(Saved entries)
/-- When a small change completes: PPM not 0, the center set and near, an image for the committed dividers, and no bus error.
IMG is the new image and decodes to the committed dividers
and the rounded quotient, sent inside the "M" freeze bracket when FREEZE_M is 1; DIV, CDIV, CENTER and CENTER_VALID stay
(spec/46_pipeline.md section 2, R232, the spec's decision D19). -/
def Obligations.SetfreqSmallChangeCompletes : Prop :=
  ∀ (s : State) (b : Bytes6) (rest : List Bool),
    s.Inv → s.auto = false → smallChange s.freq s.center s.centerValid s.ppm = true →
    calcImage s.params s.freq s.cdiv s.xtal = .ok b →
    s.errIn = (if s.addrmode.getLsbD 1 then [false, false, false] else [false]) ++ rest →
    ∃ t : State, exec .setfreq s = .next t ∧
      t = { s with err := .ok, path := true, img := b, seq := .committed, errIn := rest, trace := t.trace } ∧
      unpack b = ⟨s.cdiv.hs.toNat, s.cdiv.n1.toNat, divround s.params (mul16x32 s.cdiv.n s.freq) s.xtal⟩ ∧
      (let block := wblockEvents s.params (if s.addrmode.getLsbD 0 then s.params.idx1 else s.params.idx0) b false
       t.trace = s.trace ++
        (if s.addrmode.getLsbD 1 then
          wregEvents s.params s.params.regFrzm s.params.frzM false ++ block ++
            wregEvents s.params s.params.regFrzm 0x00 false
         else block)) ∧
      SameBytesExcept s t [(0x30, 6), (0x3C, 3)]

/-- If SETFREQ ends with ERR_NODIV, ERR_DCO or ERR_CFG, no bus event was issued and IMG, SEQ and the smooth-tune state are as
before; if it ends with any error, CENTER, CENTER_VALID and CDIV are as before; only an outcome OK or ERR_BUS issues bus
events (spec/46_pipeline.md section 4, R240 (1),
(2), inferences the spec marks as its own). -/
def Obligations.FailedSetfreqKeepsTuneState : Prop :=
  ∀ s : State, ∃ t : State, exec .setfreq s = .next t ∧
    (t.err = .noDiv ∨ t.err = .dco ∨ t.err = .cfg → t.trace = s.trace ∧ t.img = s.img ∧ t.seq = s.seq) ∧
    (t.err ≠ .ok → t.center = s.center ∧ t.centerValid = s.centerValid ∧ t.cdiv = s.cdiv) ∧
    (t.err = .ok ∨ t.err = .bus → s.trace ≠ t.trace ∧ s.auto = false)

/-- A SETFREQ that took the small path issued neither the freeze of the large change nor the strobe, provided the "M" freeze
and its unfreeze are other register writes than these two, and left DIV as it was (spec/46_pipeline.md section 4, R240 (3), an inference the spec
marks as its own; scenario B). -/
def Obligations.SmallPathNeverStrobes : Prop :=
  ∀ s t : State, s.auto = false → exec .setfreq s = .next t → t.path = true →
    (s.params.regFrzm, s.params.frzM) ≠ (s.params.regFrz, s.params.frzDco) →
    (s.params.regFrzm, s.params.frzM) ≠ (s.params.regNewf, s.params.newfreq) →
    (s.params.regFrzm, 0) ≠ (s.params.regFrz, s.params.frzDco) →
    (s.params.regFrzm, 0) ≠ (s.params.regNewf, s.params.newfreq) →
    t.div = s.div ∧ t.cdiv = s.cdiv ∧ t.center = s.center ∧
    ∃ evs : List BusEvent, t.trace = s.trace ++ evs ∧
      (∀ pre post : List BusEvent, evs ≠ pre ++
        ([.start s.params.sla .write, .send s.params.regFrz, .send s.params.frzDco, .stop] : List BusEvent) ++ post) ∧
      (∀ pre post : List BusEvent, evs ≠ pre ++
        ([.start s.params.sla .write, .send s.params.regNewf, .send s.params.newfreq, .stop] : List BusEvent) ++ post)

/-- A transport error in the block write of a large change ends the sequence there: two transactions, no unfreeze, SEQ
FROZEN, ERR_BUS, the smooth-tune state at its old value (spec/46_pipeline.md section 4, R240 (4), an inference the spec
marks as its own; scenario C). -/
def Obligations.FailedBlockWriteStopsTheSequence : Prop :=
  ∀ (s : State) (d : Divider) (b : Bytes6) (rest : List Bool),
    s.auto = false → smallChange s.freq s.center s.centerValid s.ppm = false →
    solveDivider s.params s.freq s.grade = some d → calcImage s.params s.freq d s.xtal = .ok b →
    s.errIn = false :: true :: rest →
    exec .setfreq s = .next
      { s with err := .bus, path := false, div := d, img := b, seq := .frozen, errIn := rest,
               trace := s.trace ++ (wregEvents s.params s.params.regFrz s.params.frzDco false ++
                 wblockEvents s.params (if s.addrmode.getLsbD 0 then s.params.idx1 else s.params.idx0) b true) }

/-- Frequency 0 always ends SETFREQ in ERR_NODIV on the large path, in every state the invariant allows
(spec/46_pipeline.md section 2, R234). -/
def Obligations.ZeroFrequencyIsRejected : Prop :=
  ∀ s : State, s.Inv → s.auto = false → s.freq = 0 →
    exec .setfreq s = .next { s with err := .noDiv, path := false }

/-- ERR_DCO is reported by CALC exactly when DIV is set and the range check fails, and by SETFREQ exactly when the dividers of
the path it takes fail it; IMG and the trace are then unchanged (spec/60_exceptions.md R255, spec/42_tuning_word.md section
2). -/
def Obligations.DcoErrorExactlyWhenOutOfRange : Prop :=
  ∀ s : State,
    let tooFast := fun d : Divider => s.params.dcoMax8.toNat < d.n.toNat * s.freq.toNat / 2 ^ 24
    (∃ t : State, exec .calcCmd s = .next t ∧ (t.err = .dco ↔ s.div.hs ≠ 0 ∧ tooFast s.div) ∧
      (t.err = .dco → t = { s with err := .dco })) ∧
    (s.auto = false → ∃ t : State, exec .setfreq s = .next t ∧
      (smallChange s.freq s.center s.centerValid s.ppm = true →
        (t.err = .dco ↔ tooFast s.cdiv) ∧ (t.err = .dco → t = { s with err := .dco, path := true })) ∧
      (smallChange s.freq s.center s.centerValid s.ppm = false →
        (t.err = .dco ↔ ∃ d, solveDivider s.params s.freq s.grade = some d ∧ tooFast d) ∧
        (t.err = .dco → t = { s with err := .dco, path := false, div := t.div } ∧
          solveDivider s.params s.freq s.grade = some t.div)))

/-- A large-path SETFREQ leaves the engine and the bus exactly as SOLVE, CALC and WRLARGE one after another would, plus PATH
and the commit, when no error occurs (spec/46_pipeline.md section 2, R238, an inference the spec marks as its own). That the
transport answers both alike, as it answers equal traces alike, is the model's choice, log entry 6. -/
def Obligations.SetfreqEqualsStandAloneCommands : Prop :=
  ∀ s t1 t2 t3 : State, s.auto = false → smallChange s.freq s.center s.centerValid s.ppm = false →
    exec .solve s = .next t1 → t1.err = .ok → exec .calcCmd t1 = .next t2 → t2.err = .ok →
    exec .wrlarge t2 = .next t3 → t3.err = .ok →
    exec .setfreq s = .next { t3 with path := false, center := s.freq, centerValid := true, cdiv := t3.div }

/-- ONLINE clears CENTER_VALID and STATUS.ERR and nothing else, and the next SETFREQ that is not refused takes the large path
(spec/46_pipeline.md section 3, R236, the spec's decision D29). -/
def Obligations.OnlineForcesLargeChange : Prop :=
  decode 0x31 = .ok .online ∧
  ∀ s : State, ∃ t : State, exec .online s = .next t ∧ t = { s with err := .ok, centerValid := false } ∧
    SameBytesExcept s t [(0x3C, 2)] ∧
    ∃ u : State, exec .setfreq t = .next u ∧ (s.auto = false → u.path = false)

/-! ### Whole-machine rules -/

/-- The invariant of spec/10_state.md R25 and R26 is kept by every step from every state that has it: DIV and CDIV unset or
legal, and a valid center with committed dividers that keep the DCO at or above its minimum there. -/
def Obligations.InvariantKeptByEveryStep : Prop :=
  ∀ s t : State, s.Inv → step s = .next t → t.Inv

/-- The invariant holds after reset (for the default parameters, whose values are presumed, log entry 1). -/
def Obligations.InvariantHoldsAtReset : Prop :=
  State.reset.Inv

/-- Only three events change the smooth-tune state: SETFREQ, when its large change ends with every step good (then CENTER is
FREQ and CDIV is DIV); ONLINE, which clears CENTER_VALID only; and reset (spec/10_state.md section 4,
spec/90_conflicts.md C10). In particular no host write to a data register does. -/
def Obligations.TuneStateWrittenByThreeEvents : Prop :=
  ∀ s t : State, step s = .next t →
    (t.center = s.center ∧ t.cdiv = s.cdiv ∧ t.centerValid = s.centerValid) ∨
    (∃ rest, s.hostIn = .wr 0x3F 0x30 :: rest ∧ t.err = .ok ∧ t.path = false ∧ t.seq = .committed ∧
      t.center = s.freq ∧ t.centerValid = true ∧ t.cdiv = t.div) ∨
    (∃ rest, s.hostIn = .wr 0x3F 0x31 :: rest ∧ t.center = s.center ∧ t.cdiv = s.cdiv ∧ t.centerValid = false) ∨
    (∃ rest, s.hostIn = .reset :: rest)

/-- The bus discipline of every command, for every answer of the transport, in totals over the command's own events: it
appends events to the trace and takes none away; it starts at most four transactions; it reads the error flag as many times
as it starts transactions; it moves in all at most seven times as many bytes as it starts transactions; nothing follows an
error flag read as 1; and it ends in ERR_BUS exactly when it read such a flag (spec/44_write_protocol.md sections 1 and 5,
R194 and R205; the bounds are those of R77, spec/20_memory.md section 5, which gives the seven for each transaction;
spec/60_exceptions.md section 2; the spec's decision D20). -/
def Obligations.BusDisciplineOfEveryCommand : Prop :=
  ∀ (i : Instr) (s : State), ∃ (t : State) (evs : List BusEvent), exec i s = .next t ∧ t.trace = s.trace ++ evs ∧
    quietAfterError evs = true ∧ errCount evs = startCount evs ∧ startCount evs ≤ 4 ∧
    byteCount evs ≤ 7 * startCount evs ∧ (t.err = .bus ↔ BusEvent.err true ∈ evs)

ASSIGNMENT:
Look through the entries above. Extract each line with the word "most".

WRITTEN SOLUTION:
appends events to the trace and takes none away; it starts at most four transactions; it reads the error flag as many times
as it starts transactions; it moves in all at most seven times as many bytes as it starts transactions; nothing follows an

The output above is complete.